_WORK TO COMPLETE_
Read the records below and copy each line that contains "Refusal".

_PROVIDED RECORDS_

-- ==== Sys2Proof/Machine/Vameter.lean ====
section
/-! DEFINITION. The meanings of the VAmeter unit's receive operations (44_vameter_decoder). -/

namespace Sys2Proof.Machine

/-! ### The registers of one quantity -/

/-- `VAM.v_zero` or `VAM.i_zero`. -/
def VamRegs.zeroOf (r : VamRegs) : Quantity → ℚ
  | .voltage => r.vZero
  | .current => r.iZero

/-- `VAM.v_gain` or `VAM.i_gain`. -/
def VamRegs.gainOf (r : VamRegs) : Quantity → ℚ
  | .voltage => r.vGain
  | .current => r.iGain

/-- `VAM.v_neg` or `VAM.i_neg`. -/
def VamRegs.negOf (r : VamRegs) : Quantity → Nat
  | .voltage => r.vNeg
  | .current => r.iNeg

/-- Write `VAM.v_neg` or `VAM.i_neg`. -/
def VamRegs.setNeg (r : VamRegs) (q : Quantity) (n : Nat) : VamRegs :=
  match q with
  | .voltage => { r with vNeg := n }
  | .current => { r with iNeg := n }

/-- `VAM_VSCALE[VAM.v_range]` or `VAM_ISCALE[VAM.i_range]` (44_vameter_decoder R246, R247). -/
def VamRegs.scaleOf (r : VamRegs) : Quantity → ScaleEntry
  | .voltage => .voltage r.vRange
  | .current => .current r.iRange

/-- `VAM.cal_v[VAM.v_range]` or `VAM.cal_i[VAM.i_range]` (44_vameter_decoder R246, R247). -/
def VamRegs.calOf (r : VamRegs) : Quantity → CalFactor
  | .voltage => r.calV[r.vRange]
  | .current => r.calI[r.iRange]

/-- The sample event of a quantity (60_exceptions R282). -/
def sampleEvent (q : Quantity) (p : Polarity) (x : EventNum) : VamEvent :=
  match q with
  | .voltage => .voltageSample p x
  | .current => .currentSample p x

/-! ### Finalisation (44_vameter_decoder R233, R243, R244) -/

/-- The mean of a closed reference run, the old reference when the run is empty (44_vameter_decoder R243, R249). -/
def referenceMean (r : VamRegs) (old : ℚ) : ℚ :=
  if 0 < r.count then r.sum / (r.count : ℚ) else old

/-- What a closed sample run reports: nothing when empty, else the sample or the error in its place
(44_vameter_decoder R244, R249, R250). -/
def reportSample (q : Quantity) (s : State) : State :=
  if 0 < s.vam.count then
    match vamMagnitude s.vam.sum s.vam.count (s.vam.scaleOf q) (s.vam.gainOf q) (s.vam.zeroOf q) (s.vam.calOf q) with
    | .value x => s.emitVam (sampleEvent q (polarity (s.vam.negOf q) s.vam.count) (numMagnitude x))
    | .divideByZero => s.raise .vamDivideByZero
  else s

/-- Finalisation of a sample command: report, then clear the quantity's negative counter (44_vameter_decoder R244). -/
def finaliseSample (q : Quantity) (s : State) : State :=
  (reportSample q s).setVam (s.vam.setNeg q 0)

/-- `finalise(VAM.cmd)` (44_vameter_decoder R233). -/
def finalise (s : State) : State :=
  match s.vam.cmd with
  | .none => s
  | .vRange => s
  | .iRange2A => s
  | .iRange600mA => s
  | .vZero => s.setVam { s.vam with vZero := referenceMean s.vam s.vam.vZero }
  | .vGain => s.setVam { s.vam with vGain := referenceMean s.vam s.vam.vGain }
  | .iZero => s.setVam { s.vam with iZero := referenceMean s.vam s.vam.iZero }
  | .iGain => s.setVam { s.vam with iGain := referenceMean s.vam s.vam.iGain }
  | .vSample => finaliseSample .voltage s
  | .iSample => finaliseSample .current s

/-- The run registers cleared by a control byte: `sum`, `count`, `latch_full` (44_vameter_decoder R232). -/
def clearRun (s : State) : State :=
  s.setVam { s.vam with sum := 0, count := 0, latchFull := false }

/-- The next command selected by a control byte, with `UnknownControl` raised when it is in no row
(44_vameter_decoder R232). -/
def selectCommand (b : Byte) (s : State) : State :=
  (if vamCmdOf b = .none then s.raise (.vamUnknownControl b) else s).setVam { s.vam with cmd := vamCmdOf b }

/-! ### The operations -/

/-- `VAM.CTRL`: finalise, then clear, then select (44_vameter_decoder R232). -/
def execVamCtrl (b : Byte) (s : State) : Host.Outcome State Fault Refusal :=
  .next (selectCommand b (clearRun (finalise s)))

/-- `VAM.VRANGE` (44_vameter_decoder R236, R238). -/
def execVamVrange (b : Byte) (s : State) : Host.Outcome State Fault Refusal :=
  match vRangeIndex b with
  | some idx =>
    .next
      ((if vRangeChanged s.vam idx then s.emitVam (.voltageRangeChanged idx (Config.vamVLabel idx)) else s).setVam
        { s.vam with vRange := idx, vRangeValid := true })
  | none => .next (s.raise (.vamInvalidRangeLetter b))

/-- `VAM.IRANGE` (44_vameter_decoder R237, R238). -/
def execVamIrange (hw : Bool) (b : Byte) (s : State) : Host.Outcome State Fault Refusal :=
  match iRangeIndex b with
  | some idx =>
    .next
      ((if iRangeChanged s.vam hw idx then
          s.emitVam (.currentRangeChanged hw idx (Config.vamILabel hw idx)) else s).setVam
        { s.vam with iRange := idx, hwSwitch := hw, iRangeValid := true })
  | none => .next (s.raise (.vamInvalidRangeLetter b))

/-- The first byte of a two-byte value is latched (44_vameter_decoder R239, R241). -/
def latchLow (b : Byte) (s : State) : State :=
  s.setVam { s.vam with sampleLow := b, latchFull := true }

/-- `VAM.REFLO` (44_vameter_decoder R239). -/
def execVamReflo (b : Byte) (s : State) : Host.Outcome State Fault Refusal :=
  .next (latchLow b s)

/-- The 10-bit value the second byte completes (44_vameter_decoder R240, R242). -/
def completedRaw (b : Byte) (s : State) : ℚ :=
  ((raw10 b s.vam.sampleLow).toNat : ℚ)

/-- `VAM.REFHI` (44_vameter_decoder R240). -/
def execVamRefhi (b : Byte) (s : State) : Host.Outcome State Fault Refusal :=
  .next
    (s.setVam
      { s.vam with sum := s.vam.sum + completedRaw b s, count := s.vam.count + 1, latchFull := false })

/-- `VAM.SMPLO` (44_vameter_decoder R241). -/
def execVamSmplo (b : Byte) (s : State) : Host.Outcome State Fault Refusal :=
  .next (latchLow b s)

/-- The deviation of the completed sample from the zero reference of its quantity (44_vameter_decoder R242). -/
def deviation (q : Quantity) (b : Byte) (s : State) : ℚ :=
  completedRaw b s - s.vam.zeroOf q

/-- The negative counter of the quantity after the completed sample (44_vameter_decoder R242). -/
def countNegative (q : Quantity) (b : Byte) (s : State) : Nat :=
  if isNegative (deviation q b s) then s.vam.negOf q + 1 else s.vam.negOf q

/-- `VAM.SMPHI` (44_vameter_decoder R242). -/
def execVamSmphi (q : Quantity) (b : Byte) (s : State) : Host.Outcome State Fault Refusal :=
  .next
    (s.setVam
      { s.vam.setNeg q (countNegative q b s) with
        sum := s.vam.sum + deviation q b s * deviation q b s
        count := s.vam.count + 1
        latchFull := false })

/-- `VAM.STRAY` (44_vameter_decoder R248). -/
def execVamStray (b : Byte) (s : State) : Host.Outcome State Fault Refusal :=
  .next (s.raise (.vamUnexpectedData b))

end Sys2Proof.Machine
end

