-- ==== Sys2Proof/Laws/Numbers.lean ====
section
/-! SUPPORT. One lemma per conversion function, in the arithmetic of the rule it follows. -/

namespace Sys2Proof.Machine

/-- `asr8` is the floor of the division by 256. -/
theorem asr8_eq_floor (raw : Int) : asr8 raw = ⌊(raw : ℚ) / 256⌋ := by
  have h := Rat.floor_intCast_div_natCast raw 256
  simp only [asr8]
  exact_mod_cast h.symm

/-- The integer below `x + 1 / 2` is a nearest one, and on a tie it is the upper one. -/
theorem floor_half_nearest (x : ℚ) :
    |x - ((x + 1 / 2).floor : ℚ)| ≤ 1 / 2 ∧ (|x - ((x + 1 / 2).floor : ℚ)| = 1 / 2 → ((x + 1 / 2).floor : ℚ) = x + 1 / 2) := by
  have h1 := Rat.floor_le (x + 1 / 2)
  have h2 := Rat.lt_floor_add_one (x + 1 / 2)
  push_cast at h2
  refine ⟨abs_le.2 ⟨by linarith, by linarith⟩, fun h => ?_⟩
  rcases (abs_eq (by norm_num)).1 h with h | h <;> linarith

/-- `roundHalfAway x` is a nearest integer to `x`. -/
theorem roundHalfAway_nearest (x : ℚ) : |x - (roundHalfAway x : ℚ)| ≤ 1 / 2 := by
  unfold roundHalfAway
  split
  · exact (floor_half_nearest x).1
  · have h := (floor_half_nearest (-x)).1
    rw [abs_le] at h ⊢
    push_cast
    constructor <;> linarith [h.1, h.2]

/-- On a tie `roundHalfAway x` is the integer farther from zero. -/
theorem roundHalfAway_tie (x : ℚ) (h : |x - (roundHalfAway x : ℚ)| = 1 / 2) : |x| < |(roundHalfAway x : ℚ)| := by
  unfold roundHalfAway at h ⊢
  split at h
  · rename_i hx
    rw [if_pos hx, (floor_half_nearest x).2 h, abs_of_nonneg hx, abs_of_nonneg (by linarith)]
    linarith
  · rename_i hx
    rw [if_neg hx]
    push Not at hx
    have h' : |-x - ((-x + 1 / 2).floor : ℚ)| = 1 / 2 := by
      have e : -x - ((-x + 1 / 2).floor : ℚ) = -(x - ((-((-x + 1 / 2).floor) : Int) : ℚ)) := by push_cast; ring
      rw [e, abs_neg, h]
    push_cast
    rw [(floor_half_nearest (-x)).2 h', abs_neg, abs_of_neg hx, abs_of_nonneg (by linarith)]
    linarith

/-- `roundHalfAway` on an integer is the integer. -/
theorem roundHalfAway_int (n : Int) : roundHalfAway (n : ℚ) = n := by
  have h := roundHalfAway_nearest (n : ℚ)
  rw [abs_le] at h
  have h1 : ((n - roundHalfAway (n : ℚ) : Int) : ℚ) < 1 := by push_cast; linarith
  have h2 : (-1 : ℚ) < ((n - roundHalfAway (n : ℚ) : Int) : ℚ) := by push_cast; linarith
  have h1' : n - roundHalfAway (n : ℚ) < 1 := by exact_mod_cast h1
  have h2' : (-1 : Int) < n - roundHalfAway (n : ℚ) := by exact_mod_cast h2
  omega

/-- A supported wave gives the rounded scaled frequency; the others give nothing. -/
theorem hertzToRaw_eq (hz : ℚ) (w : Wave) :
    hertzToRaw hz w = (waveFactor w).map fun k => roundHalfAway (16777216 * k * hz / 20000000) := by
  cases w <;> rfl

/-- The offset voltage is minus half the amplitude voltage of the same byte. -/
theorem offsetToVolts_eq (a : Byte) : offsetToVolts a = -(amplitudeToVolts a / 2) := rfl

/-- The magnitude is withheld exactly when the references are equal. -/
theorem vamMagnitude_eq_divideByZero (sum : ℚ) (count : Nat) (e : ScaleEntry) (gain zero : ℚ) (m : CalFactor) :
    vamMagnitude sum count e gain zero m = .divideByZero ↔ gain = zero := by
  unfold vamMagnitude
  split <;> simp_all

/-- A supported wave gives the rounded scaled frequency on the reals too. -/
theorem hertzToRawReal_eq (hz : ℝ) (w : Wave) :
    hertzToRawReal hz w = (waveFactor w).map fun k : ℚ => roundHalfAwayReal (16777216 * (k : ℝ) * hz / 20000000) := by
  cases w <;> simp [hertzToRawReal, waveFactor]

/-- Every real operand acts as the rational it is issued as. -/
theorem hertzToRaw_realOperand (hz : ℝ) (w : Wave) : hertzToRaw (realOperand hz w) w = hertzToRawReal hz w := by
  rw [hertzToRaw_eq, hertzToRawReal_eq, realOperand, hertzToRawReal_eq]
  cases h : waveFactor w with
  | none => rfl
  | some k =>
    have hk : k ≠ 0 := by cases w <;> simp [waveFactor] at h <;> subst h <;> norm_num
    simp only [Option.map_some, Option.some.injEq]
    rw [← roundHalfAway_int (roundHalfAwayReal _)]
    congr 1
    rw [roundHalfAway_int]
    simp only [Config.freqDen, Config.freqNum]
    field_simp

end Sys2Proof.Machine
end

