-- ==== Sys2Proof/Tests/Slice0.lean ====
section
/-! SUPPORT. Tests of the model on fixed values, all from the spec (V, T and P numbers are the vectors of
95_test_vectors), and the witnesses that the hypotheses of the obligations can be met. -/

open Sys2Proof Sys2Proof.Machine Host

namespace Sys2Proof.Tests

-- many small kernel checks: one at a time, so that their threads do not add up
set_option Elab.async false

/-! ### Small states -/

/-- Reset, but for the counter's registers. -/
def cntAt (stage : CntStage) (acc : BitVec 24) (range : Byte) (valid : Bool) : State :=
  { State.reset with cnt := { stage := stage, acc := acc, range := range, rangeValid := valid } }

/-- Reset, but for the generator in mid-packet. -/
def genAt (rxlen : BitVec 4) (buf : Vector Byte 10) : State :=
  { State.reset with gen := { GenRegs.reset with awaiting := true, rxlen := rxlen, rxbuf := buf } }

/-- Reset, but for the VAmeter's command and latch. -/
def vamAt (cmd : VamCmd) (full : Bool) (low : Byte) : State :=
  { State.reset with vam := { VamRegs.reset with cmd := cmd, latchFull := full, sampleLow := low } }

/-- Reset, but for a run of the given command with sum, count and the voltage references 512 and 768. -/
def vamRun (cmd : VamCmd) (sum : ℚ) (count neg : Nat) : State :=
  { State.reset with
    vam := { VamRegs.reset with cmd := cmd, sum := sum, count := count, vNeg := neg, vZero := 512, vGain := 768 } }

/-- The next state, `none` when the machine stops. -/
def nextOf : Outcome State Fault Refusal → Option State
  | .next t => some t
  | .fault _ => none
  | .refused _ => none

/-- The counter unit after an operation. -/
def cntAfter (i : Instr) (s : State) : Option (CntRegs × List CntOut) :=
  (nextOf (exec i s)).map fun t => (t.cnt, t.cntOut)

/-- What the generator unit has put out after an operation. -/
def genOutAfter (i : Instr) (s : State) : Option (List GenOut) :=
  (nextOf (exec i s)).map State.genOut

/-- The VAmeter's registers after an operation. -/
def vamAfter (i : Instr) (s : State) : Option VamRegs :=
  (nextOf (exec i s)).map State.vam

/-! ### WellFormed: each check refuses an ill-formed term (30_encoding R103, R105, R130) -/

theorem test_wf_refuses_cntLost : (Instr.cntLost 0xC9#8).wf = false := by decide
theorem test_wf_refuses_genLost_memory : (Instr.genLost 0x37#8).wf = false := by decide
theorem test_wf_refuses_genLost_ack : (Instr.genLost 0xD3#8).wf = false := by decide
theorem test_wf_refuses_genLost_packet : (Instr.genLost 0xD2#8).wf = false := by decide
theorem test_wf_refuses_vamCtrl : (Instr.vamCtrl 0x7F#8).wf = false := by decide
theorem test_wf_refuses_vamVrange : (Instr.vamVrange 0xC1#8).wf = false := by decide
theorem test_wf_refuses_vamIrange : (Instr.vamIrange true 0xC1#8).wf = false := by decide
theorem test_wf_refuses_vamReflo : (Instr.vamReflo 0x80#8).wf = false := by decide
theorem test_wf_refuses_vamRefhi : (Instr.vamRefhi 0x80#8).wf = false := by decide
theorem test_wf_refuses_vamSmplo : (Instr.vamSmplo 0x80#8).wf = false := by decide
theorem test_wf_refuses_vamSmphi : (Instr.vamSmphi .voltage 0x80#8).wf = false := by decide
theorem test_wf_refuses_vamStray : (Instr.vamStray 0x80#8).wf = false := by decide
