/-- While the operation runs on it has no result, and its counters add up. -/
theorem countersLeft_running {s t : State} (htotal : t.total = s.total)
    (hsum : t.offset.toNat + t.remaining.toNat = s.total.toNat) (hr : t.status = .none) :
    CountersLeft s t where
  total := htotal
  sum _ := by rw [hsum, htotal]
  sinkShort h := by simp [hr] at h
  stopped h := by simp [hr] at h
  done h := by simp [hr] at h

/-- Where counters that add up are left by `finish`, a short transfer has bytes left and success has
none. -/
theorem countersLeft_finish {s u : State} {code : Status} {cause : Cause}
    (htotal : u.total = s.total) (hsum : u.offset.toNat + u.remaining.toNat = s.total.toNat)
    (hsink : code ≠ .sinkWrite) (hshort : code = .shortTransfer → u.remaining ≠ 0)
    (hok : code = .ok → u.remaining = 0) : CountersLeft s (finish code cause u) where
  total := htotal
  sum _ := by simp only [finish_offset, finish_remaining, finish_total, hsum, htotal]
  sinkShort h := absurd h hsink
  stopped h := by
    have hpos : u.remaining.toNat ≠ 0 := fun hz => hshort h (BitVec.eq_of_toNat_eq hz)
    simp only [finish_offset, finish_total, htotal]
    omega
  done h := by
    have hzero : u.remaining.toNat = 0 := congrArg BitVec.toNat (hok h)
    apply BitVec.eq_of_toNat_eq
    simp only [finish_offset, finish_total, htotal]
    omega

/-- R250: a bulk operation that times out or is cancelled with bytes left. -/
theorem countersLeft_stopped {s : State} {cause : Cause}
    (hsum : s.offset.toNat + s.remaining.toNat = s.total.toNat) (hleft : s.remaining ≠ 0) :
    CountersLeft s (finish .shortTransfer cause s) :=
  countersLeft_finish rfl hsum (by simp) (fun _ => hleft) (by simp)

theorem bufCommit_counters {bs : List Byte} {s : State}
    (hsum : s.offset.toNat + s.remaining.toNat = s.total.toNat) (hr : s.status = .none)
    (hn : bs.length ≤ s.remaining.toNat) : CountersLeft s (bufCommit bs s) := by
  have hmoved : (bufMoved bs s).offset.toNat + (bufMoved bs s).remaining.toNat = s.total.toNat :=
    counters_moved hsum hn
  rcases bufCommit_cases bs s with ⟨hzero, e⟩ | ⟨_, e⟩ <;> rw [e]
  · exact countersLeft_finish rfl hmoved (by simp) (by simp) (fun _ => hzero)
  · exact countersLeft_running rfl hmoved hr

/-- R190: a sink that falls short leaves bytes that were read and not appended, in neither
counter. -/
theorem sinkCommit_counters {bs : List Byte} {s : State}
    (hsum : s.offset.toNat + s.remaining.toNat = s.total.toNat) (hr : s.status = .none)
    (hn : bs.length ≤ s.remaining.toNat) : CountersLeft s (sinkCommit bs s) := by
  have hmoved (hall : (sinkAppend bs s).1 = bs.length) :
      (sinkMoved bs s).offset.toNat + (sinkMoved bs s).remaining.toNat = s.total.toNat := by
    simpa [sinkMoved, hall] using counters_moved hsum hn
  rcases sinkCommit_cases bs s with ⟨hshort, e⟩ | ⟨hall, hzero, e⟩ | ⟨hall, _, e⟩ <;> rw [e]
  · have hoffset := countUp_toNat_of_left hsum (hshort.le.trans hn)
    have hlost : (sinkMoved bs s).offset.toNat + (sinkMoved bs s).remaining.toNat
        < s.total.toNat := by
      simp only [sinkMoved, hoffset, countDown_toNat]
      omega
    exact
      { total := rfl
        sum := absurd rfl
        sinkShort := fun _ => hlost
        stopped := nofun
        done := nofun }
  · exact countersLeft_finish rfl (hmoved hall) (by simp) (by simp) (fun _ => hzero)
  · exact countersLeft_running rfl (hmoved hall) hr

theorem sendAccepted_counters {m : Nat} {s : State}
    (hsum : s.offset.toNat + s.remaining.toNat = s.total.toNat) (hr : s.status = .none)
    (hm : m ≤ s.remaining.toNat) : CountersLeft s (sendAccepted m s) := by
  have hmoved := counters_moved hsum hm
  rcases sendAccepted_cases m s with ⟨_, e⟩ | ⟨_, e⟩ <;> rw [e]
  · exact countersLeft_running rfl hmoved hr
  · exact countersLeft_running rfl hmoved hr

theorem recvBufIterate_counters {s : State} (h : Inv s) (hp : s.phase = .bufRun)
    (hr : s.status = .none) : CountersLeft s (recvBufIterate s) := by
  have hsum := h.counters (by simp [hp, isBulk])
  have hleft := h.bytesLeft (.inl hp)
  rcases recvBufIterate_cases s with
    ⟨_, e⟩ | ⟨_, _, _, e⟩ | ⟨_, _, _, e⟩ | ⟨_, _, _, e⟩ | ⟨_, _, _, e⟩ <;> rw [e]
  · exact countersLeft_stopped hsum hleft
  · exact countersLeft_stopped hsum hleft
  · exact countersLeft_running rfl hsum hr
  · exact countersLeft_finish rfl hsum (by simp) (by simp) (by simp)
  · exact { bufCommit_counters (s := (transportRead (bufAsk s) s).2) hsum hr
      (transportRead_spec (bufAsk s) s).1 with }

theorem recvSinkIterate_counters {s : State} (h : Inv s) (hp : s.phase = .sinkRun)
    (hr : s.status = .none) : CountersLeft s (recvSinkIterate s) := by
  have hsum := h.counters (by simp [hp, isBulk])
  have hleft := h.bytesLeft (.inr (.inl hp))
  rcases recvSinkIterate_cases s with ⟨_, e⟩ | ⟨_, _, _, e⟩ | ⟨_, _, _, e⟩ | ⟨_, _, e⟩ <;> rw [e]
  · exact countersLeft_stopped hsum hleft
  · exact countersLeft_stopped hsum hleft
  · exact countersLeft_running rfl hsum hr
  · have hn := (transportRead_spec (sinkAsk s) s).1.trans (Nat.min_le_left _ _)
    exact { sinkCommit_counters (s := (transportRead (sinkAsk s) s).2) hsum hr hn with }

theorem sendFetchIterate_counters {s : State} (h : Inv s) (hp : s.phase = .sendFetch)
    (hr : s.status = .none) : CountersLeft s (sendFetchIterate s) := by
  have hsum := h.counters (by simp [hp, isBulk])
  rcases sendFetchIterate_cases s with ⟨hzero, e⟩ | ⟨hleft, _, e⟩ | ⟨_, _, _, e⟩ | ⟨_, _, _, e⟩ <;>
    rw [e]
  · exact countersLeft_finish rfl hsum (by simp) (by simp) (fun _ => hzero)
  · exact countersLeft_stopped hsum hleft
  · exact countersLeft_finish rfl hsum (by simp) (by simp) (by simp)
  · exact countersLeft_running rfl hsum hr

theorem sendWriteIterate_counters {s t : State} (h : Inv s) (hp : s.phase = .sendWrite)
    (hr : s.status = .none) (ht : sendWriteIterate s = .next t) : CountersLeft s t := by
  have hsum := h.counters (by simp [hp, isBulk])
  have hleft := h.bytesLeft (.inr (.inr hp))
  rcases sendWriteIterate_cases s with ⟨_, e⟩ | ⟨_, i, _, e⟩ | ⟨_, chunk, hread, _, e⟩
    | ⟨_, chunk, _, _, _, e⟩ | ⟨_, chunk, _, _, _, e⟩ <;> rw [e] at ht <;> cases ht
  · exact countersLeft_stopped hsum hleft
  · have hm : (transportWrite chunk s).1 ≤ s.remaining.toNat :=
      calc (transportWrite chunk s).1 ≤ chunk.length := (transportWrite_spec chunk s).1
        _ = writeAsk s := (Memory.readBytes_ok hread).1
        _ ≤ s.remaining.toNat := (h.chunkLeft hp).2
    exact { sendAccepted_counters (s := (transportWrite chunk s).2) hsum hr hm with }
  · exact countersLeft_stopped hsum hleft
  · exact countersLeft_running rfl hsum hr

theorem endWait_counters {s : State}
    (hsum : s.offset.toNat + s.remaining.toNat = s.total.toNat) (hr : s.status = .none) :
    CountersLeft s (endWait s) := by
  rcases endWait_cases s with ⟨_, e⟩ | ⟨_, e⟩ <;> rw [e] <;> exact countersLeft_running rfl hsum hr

_OUTPUT FOR THIS TASK_
def execVamCtrl (b : Byte) (s : State) : Host.Outcome State Fault Refusal :=
def execVamVrange (b : Byte) (s : State) : Host.Outcome State Fault Refusal :=
def execVamIrange (hw : Bool) (b : Byte) (s : State) : Host.Outcome State Fault Refusal :=
def execVamReflo (b : Byte) (s : State) : Host.Outcome State Fault Refusal :=
def execVamRefhi (b : Byte) (s : State) : Host.Outcome State Fault Refusal :=
def execVamSmplo (b : Byte) (s : State) : Host.Outcome State Fault Refusal :=
def execVamSmphi (q : Quantity) (b : Byte) (s : State) : Host.Outcome State Fault Refusal :=
def execVamStray (b : Byte) (s : State) : Host.Outcome State Fault Refusal :=
def nextOf : Outcome State Fault Refusal → Option State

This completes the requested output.